Sealing is performed while both the sealing head and the head-facing portion move in the forward path, and the workpiece to be sealed is sandwiched between them, and the same sealing operation is repeated after both the return path movements.

  In an embodiment, the head facing portion is given a forward trajectory that approaches the seal head side from the space formed in the outer peripheral portion of the rotating body in the forward movement and moves in the forward direction together with the seal head, and In the inward movement, a return direction trajectory that moves by shifting from the forward trajectory toward the center of the rotating body is given.

  In an embodiment, the seal head is given the same circular reciprocation locus along the outer circumferential surface of the rotating body as the forward trajectory of the forward movement and the return direction trajectory of the backward movement, or the forward movement thereof. Is given an arc-shaped forward trajectory along the outer peripheral surface of the rotating body, and in the return movement, a returning direction trajectory is provided which moves away from the forward locus to the side away from the center of the rotating body. .

  According to the present invention, when sealing a workpiece to be sealed one after another, it is not necessary to install a plurality of convex portions (anvils) on the outer peripheral surface of the rotating body, and the entire outer peripheral surface of the plurality of convex portions is eliminated.

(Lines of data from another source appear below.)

/-- The tokens and counts of an EXACT pass's events (R155). DESIGN CHOICE (log 165): the events are those of the accumulation steps; the
readout's addition of a partial makes none. -/
def State.exuEvents (s : State) (c : Nat) (p : Pass) (a : Accs) : State :=
  let t : Nat → Tok := fun k =>
    { src := pgEXU c, kind := k, cls := defaultClass k (pgEXU c), ctx := p.ctx, gen := p.gen
      addr := ldLayerId p.desc * 2 ^ 16 }
  let tok := fun (s : State) (k : Nat) => if ldCkExc p.desc then s.raiseTok (t k) else s
  let s := if a.invalid then tok (s.count EXU.EXU_EXC_INVALID c) kEXU_INVALID else s
  if a.overflow then tok (s.count EXU.EXU_EXC_OVERFLOW c) kEXU_OVERFLOW else s

/-- RANGE_CHECK (R164, R165). -/
def State.rangeCheck (s : State) (c : Nat) (p : Pass) (rows : List (List Narrow)) : State :=
  let n := (rows.map (fun r => (r.filter (·.viol)).length)).sum
  let sat := (rows.map (fun r => (r.filter (·.sat)).length)).sum
  if ldCkRange p.desc && (0 < n || (ldSatLimit p.desc < 255 && ldSatLimit p.desc < sat)) then
    s.raiseTok { src := unitPage c p.exact, kind := kRANGE, cls := ldRangeClass p.desc, ctx := p.ctx, gen := p.gen
                 addr := ldLayerId p.desc * 2 ^ 16, detail := min 0xFFFF n }
  else s

/-- CHECKSUM_COMPARE (R158, R372): a disagreement waits for Serac's verdict, after those that wait, with the grounds that the recomputation
over the retained digit streams gives it (R373). -/
def State.checksumCompare (s : State) (c : Nat) (p : Pass) (a : Accs) : State :=
  let on := !p.exact && ldMode p.desc = mINT && ldCkSum p.desc && s.on DSA.DSA_CTL_CKSUM_EN c &&
    !bit (s.rd SERAC.STAT_CKSUM_OFF) c
  let d := disagreements p.desc a (checksumLanes ((s.core c).dsa.retained.getD {}).ops p.desc)
  let bad := on && !(d.1.isEmpty && d.2.1.isEmpty && d.2.2.isNone)
  let s := if p.exact then s else s.wr DSA.DSA_STAT_CHK_FAIL (b2n bad) c
  let v : Disagree := ⟨p.ctx, p.gen, ldLayerId p.desc, d.1, d.2.1, d.2.2⟩
  if bad then s.modUnit c false (fun u => { u with verdict := u.verdict ++ [v] }) else s

/-- READOUT_END (R127, R151–R165): the partial is combined, elements narrowed, the tile written, and the checks
made. A read or write that meets an uncorrectable error ends the readout with nothing further written. -/
def execReadoutEnd (core : Nat) (exact : Bool) (s : State) : Out :=
  let u := (s.core core).unit exact
  .next (match u.readout with
  | none => s
  | some p =>
    let r := s.readPartial p
    let s := r.1
    let rows := if r.2 then s.tile (s.core core).table p u.accs else []
    let w := if !r.2 then (s, false) else if ldWbOp p.desc = 1 then s.addRows p rows else s.writeRows p rows
    let s := w.1
    let s := s.modUnit core exact (fun u => { u with readout := none, accs := {} })
    if !w.2 then s.passDone core p
    else
      let s := if exact then s.exuEvents core p u.accs else s
      let s := s.rangeCheck core p rows
      let s := s.checksumCompare core p u.accs
      s.passDone core p)

/-- The charges of a pass's disagreements (R375, Table 12-2). -/
def disagreeCharges (c : Nat) (d : Disagree) : List (Nat × Nat) :=
  let cols := d.cols.filter (fun e => e.2.2)
  let rows := d.rows.filter (fun e => e.2.2)
  let fc := (cols.head?.map (·.1)).getD 0
  let fr := (rows.head?.map (·.1)).getD 0
  let data :=
    if cols.length = 1 && rows.length = 1 then [(uROW c fr, 4)]
    else if cols.length = 1 && 1 < rows.length then [(uCOL c fc, 8)]
    else if 1 < cols.length && rows.length = 1 then [(uROW c fr, 8)]
    else if 1 < cols.length && 1 < rows.length then [(uCORE c, 4)]
    else if 0 < cols.length then [(uCOL c fc, 4)]
    else if 0 < rows.length then [(uROW c fr, 4)]
    else match d.corner with | some v => if v.2 then [(uCORE c, 2)] else [] | none => []
  let laneCol := d.cols.any (fun e => e.2.1)
  let laneRow := d.rows.any (fun e => e.2.1)
  let laneCor := match d.corner with | some v => v.1 | none => false
  data ++ (if laneCol then [(uROW c 512, 4)] else []) ++ (if laneRow then [(uCOL c 512, 4)] else []) ++
    (if laneCor && !laneCol && !laneRow then [(uROW c 512, 2)] else [])

/-- CHECKSUM_VERDICT (R373–R375): the recomputation of the disagreement found first ends; the DSA raises its tokens, and is released
with the last one. -/
def execChecksumVerdict (core : Nat) (s : State) : Out :=
  .next (match (s.core core).dsa.verdict with
  | [] => s
  | d :: rest =>
    let s := s.modUnit core false (fun u => { u with verdict := rest })
    let src := pgDSA core
    let tok := fun (k first n : Nat) (lane : Bool) => ({ src := src, kind := k, cls := defaultClass k src, chk := lane
                                                         ctx := d.ctx, gen := d.gen, addr := d.layer * 2 ^ 16 + first
                                                         detail := n } : Tok)
    let line := fun (k : Nat) (ls : List (Nat × Bool × Bool)) =>
      match ls with
      | [] => []
      | e :: _ => [tok k e.1 ls.length (ls.all (fun v => !v.2.2))]
    let toks := line kCHECKSUM_COLSUM d.cols ++ line kCHECKSUM_ROWSUM d.rows ++
      (match d.corner with | some v => [tok kCHECKSUM_CORNER 0 1 (!v.2)] | none => [])
    match toks with
    | [] => s
    | t :: ts => (s.raiseTok { t with charges := disagreeCharges core d }).each ts State.raiseTok)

Therefore, high-precision polishing for forming on the same arc concentric with the center of the rotating body is also unnecessary. And the seal head and the head facing part are interlocked with each other to repeat the forward movement and the backward movement, and the workpiece is transported at a high speed because it moves while moving with the workpiece while sandwiching the workpiece to be sealed by both forward movements. However, a certain sealing time can be secured, and the reliability of the sealing performance during high-speed conveyance is increased.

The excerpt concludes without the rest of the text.